In [1]:
from utils import *

basicConfig(filename = '_Preprocessing.log', level = INFO)


def get_signed_volume(df):
    tmp = copy(df)

    tmp['Bid Price'] = tmp['Bid Price'].ffill()
    tmp['Ask Price'] = tmp['Ask Price'].ffill()

    trades = tmp[tmp['Type'].isin(['Trade'])]
    trades['Mid Price']     = (trades['Bid Price'] + trades['Ask Price']) / 2
    trades['buy_sell_ind']  = np.where(trades['Price'] > trades['Mid Price'],1,-1)
    trades['signed Volume'] = trades['Volume'] * trades['buy_sell_ind']
    
    return trades.set_index('t')['signed Volume']


def extract(df):
    """Extract only the necessary information"""

    trade  = df[df['Type'].isin(['Trade'])].set_index('t')[['Price','Volume']]
    trade['Signed Volume'] = get_signed_volume(df)
    assert np.array_equal(trade['Volume'], np.abs(trade['Signed Volume']),
                          equal_nan=True)
    quote  = df[~df['Type'].isin(['Trade'])].set_index('t')[['Bid Price','Ask Price']]
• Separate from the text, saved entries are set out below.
-- ==== Sys2Proof/Laws/Memory.lean ====
section
/-! SUPPORT. What the memory operations do: reading after writing, and that each keeps the canonical form. -/

namespace Sys2Proof.Machine

theorem wfAbove_mono {a b : Nat} (h : a ≤ b) : ∀ {m : List Host.Cell}, Memory.wfAbove b m = true → Memory.wfAbove a m = true
  | [], _ => rfl
  | (k, v) :: m, hm => by
    simp only [Memory.wfAbove, Bool.and_eq_true, decide_eq_true_eq] at hm ⊢
    exact ⟨⟨le_trans h hm.1.1, hm.1.2⟩, hm.2⟩

/-- Below the first listed address every byte reads as an unlisted one. -/
theorem readByte_below {a b : Nat} (h : a < b) : ∀ {m : List Host.Cell}, Memory.wfAbove b m = true → readByte m a = unlistedByte
  | [], _ => rfl
  | (k, v) :: m, hm => by
    simp only [Memory.wfAbove, Bool.and_eq_true, decide_eq_true_eq] at hm
    have hk : ¬ k = a := by omega
    simp only [readByte, hk, if_false]
    exact readByte_below (by omega : a < k + 1) hm.2

/-- A write leaves every other byte alone. -/
theorem readByte_writeByte_other {a a' : Nat} (v : Byte) (h : a' ≠ a) :
    ∀ m : List Host.Cell, readByte (writeByte m a v) a' = readByte m a'
  | [] => by
    by_cases hv : v = unlistedByte <;> simp [writeByte, readByte, hv, h.symm]
  | (k, b) :: m => by
    have ih := readByte_writeByte_other v h m
    unfold writeByte
    split
    · split <;> simp [readByte, h.symm]
    · split
      · next hk => subst hk; split <;> simp [readByte, h.symm]
      · simp [readByte, ih]

/-- A write to canonical memory is read back. -/
theorem readByte_writeByte_same (a : Nat) (v : Byte) :
    ∀ {b : Nat} {m : List Host.Cell}, Memory.wfAbove b m = true → readByte (writeByte m a v) a = v
  | _, [], _ => by
    by_cases hv : v = unlistedByte <;> simp [writeByte, readByte, hv]
  | _, (k, w) :: m, hm => by
    simp only [Memory.wfAbove, Bool.and_eq_true, decide_eq_true_eq] at hm
    unfold writeByte
    split
    · next hk =>
      split
      · next hv =>
        have : ¬ k = a := by omega
        simp only [readByte, this, if_false, hv]
        exact readByte_below (by omega : a < k + 1) hm.2
      · simp [readByte]
    · split
      · next hk =>
        subst hk
        split
        · next hv => rw [hv]; exact readByte_below (Nat.lt_succ_self _) hm.2
        · simp [readByte]
      · next hk =>
        have : ¬ k = a := fun h => hk h.symm
        simp only [readByte, this, if_false]
        exact readByte_writeByte_same a v hm.2

/-- A write keeps the canonical form. -/
theorem writeByte_wfAbove (a : Nat) (v : Byte) :
    ∀ {b : Nat} {m : List Host.Cell}, b ≤ a → Memory.wfAbove b m = true → Memory.wfAbove b (writeByte m a v) = true
  | b, [], hb, _ => by
    by_cases hv : v = unlistedByte <;> simp [writeByte, Memory.wfAbove, hv, hb]
  | b, (k, w) :: m, hb, hm => by
    have hm' := hm
    simp only [Memory.wfAbove, Bool.and_eq_true, decide_eq_true_eq] at hm
    unfold writeByte
    split
    · next hk =>
      split
      · exact hm'
      · next hv =>
        simp only [Memory.wfAbove, Bool.and_eq_true, decide_eq_true_eq]
        exact ⟨⟨hb, hv⟩, ⟨by omega, hm.1.2⟩, hm.2⟩
    · split
      · next hk =>
        subst hk
        split
        · exact wfAbove_mono (by omega) hm.2
        · next hv =>
          simp only [Memory.wfAbove, Bool.and_eq_true, decide_eq_true_eq]
          exact ⟨⟨hb, hv⟩, hm.2⟩
      · simp only [Memory.wfAbove, Bool.and_eq_true, decide_eq_true_eq]
        exact ⟨hm.1, writeByte_wfAbove a v (by omega) hm.2⟩

theorem writeByte_wf {m : List Host.Cell} (a : Nat) (v : Byte) (h : Memory.wf m = true) :
    Memory.wf (writeByte m a v) = true := writeByte_wfAbove a v (Nat.zero_le _) h

theorem writeWord_wf {m : List Host.Cell} (a : Nat) (v : Word) (h : Memory.wf m = true) :
    Memory.wf (writeWord m a v) = true :=
  writeByte_wf _ _ (writeByte_wf _ _ (writeByte_wf _ _ (writeByte_wf _ _ h)))

theorem writeBuffer_wf {m : List Host.Cell} (base v : Nat) (h : Memory.wf m = true) :
    ∀ n, Memory.wf (writeBuffer m base v n) = true
  | 0 => h
  | n + 1 => writeWord_wf _ _ (writeBuffer_wf base v h n)

theorem filter_wfAbove (p : Host.Cell → Bool) :
    ∀ {b : Nat} {m : List Host.Cell}, Memory.wfAbove b m = true → Memory.wfAbove b (m.filter p) = true
  | _, [], _ => rfl
  | b, (k, w) :: m, hm => by
    simp only [Memory.wfAbove, Bool.and_eq_true, decide_eq_true_eq] at hm
    have ih := filter_wfAbove p hm.2
    by_cases hp : p (k, w) = true
    · simp only [List.filter_cons_of_pos hp, Memory.wfAbove, Bool.and_eq_true, decide_eq_true_eq]
      exact ⟨hm.1, ih⟩
    · rw [List.filter_cons_of_neg hp]
      exact wfAbove_mono (by omega) ih

theorem clearRange_wf {m : List Host.Cell} (lo hi : Nat) (h : Memory.wf m = true) :
    Memory.wf (clearRange m lo hi) = true := filter_wfAbove _ h

/-- A cleared byte reads as an unlisted one; every other byte is as it was. -/
theorem readByte_clearRange (lo hi a : Nat) :
    ∀ m : List Host.Cell,
      readByte (clearRange m lo hi) a = if lo ≤ a ∧ a < hi then unlistedByte else readByte m a
  | [] => by simp [clearRange, readByte]
  | (k, w) :: m => by
    have ih := readByte_clearRange lo hi a m
    unfold clearRange at ih ⊢
    by_cases hp : (decide (k < lo) || decide (hi ≤ k)) = true
    · rw [List.filter_cons, if_pos hp]
      simp only [Bool.or_eq_true, decide_eq_true_eq] at hp
      by_cases hk : k = a
      · subst hk
        have : ¬ (lo ≤ k ∧ k < hi) := by omega
        simp [readByte, this]
      · simp [readByte, hk, ih]
    · rw [List.filter_cons, if_neg hp, ih]
      simp only [Bool.or_eq_true, decide_eq_true_eq] at hp
      by_cases hk : k = a
      · subst hk
        have : lo ≤ k ∧ k < hi := by omega
        simp [this]
      · simp [readByte, hk]

/-- A word write leaves every byte outside its four alone. -/
theorem readByte_writeWord_other {a a' : Nat} (m : List Host.Cell) (v : Word) (h : a' < a ∨ a + 4 ≤ a') :
    readByte (writeWord m a v) a' = readByte m a' := by
  unfold writeWord
  rw [readByte_writeByte_other _ (by omega), readByte_writeByte_other _ (by omega),
    readByte_writeByte_other _ (by omega), readByte_writeByte_other _ (by omega)]

theorem readWord_congr {m m' : List Host.Cell} {a : Nat} (h : ∀ i < 4, readByte m (a + i) = readByte m' (a + i)) :
    readWord m a = readWord m' a := by
  have h0 := h 0 (by omega)
  have h1 := h 1 (by omega)
  have h2 := h 2 (by omega)
  have h3 := h 3 (by omega)
  simp only [Nat.add_zero] at h0
  simp only [readWord, h0, h1, h2, h3]

theorem readWord_writeWord_other {a a' : Nat} (m : List Host.Cell) (v : Word) (h : a' + 4 ≤ a ∨ a + 4 ≤ a') :
    readWord (writeWord m a v) a' = readWord m a' :=
  readWord_congr fun i hi => readByte_writeWord_other m v (by omega)

/-- R83: a word written to canonical memory is read back. -/
theorem readWord_writeWord_same {m : List Host.Cell} (a : Nat) (v : Word) (h : Memory.wf m = true) :
    readWord (writeWord m a v) a = v := by
  have h1 := writeByte_wf a (v.extractLsb' 0 8) h
  have h2 := writeByte_wf (a + 1) (v.extractLsb' 8 8) h1
  have h3 := writeByte_wf (a + 2) (v.extractLsb' 16 8) h2
  have e3 : readByte (writeWord m a v) (a + 3) = v.extractLsb' 24 8 := readByte_writeByte_same _ _ h3
  have e2 : readByte (writeWord m a v) (a + 2) = v.extractLsb' 16 8 := by
    unfold writeWord
    rw [readByte_writeByte_other _ (by omega)]
    exact readByte_writeByte_same _ _ h2
  have e1 : readByte (writeWord m a v) (a + 1) = v.extractLsb' 8 8 := by
    unfold writeWord
    rw [readByte_writeByte_other _ (by omega), readByte_writeByte_other _ (by omega)]
    exact readByte_writeByte_same _ _ h1
  have e0 : readByte (writeWord m a v) a = v.extractLsb' 0 8 := by
    unfold writeWord
    rw [readByte_writeByte_other _ (by omega), readByte_writeByte_other _ (by omega),
      readByte_writeByte_other _ (by omega)]
    exact readByte_writeByte_same _ _ h
  unfold readWord
  rw [e3, e2, e1, e0]
  apply BitVec.eq_of_getLsbD_eq
  intro i hi
  simp only [BitVec.getLsbD_append, BitVec.getLsbD_extractLsb']
  by_cases c0 : i < 8
  · simp [c0]
  · by_cases c1 : i - 8 < 8
    · simp [c0, c1, show 8 + (i - 8) = i by omega]
    · by_cases c2 : i - 8 - 8 < 8
      · simp [c0, c1, c2, show 16 + (i - 8 - 8) = i by omega]
      · simp [c0, c1, c2, show i - 8 - 8 - 8 < 8 by omega, show 24 + (i - 8 - 8 - 8) = i by omega]

/-- A buffer write leaves every byte outside the buffer alone. -/
theorem readByte_writeBuffer_other (m : List Host.Cell) (base v a : Nat) :
    ∀ n, a < base ∨ base + 4 * n ≤ a → readByte (writeBuffer m base v n) a = readByte m a
  | 0, _ => rfl
  | n + 1, h => by
    unfold writeBuffer
    rw [readByte_writeWord_other _ _ (by omega)]
    exact readByte_writeBuffer_other m base v a n (by omega)

/-- R50: the words of a buffer write hold the integer's words. -/
theorem readWord_writeBuffer {m : List Host.Cell} (base v : Nat) (h : Memory.wf m = true) (k : Nat) :
    ∀ n, k < n → readWord (writeBuffer m base v n) (base + 4 * k) = BitVec.ofNat 32 (v / 2 ^ (32 * k))
  | 0, hk => by omega
  | n + 1, hk => by
    unfold writeBuffer
    by_cases e : k = n
    · subst e; exact readWord_writeWord_same _ _ (writeBuffer_wf base v h _)
    · rw [readWord_writeWord_other _ _ (by omega)]
      exact readWord_writeBuffer base v h k n (by omega)

theorem bufferValue_congr {m m' : List Host.Cell} {base : Nat} :
    ∀ n, (∀ k < n, readWord m (base + 4 * k) = readWord m' (base + 4 * k)) → bufferValue m base n = bufferValue m' base n
  | 0, _ => rfl
  | n + 1, h => by
    unfold bufferValue
    rw [bufferValue_congr n fun k hk => h k (by omega), h n (by omega)]

theorem bufferValue_lt (m : List Host.Cell) (base : Nat) : ∀ n, bufferValue m base n < 2 ^ (32 * n)
  | 0 => by simp [bufferValue]
  | n + 1 => by
    have ih := bufferValue_lt m base n
    have hw : (readWord m (base + 4 * n)).toNat + 1 ≤ 2 ^ 32 := (readWord m (base + 4 * n)).isLt
    have := Nat.mul_le_mul_right (2 ^ (32 * n)) hw
    rw [show 32 * (n + 1) = 32 + 32 * n by ring, pow_add, bufferValue]
    nlinarith

/-- R49, R84: buffer bit `p` is bit `p mod 32` of the word `p div 32`. -/
theorem testBit_bufferValue (m : List Host.Cell) (base p : Nat) :
    ∀ n, (bufferValue m base n).testBit p =
      (decide (p < 32 * n) && (readWord m (base + 4 * (p / 32))).getLsbD (p % 32))
  | 0 => by simp [bufferValue]
  | n + 1 => by
    have e : bufferValue m base (n + 1) = 2 ^ (32 * n) * (readWord m (base + 4 * n)).toNat + bufferValue m base n := by
      rw [bufferValue, Nat.mul_comm, Nat.add_comm]
    rw [e, Nat.testBit_two_pow_mul_add _ (bufferValue_lt m base n), testBit_bufferValue m base p n]
    by_cases h : p < 32 * n
    · simp [h, show p < 32 * (n + 1) by omega]
    · by_cases h2 : p < 32 * (n + 1)
      · simp [h, h2, show p / 32 = n by omega, show p - 32 * n = p % 32 by omega, BitVec.testBit_toNat]
      · simp only [h, h2, if_false, decide_false, Bool.false_and]
        exact Nat.testBit_lt_two_pow
          (lt_of_lt_of_le (readWord m (base + 4 * n)).isLt (Nat.pow_le_pow_right (by decide) (by omega)))

/-- R50: a buffer written with an integer holds it, as far as the buffer is long. -/
theorem bufferValue_writeBuffer {m : List Host.Cell} (base v : Nat) (h : Memory.wf m = true) (n : Nat) :
    bufferValue (writeBuffer m base v n) base n = v % 2 ^ (32 * n) := by
  suffices H : ∀ j ≤ n, bufferValue (writeBuffer m base v n) base j = v % 2 ^ (32 * j) from H n le_rfl
  intro j
  induction j with
  | zero => intro _; simp [bufferValue, Nat.mod_one]
  | succ j ih =>
    intro hj
    rw [bufferValue, ih (by omega), readWord_writeBuffer base v h j n (by omega), BitVec.toNat_ofNat,
      show 32 * (j + 1) = 32 * j + 32 by ring, pow_add, Nat.mod_mul]
    ring

/-- Clearing a buffer makes it hold 0. -/
theorem bufferValue_clearRange (m : List Host.Cell) (base n : Nat) :
    bufferValue (clearRange m base (base + 4 * n)) base n = 0 := by
  suffices H : ∀ j ≤ n, bufferValue (clearRange m base (base + 4 * n)) base j = 0 from H n le_rfl
  intro j
  induction j with
  | zero => intro _; rfl
  | succ j ih =>
    intro hj
    have z : ∀ i < 4, readByte (clearRange m base (base + 4 * n)) (base + 4 * j + i) = unlistedByte := by
      intro i hi
      rw [readByte_clearRange]
      have : base ≤ base + 4 * j + i ∧ base + 4 * j + i < base + 4 * n := by omega
      simp [this]
    have e : readWord (clearRange m base (base + 4 * n)) (base + 4 * j) = readWord [] (base + 4 * j) :=
      readWord_congr fun i hi => (z i hi).trans rfl
    rw [bufferValue, ih (by omega), e]
    have : readWord [] (base + 4 * j) = 0 := by simp [readWord, readByte, unlistedByte]
    simp [this]

end Sys2Proof.Machine
end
    return {'trade': trade, 'quote': quote}

## Data Converting

Since `csv` file size exceeds the memory of the sever, we have to read chunk by chunks.

In [None]:
%%time
now_time  = 1999.5
CHUNKSIZE = 500000

PATH_TO_CSV_ARCHIVES = 'data/E-mini_TickDataMarket'

for now_time in np.arange(2020.25, 2022.75, .25):
    print(str(now_time), end=':')
    
    t1 = time()
    extrs = {}
    df0 = pd.DataFrame()
    for df in pd.read_csv(
        # 'data/E-mini_TickDataMarket/ES%s.csv'%get_futures_code(now_time),
        #                   chunksize=CHUNKSIZE):
        # results saving
        PATH_TO_CSV_ARCHIVES + '/ES%s.csv'%get_futures_code(now_time),
                          chunksize=CHUNKSIZE):
        df0 = pd.concat([df0,df])
        dates = pd.to_datetime(pd.unique(df['Date'])).sort_values()
        if len(dates) > 1:
            dates = pd.to_datetime(pd.unique(df0['Date'])).sort_values()
            if len(df) < CHUNKSIZE:
                df_now = df0
            else:
                df_now = df0[df0['Date'].isin(dates[:-1].strftime("%m/%d/%Y"))]
            df_now['t'] = pd.to_timedelta(df_now['Time']).dt.total_seconds()
            extr        = dict([(k,extract(v)) for k,v in df_now.groupby('Date')])
            extrs.update(extr)
            df0 = copy(df[df['Date']==dates[-1].strftime("%m/%d/%Y")])
            
    # results saving
    joblib.dump(extrs, 'save/E-mini/ES%s.dat'%get_futures_code(now_time))
    
    t2 = time()
    print('%.3f sec'%(t2 - t1))
    info(str(now_time) + ': %.3f sec'%(t2 - t1))

2022.25:2052.533 sec
2022.5:698.347 sec
CPU times: total: 43min 38s
Wall time: 45min 51s


## Calculations for days

In [2]:
from utils import *
from main  import *
from other import *

basicConfig(filename = 'Empirics.log', level = INFO)

In [3]:
START =  8.5*3600 + 15 * 60
END   = 15.0*3600 - 15 * 60
def filter_time(t, unit='s',
                start=START, end=END):
    """Filter regular trading hour (8:30 a.m. – 3:00 p.m.)
    
    For discarding open and close large trading, we remove first and last 15 
    minutes.
    
    References
    ----------
    .. [1] https://www.cmegroup.com/education/files/eq-trading-hours.pdf
    """
    if unit == 's':
        return t[(t >= start) & (t <= end)]
    if unit == 'm':
        return t[(t >= start/60) & (t <= end/60)]
    else:
        raise NotImplementedError("unit %s is not implemented yet."%unit)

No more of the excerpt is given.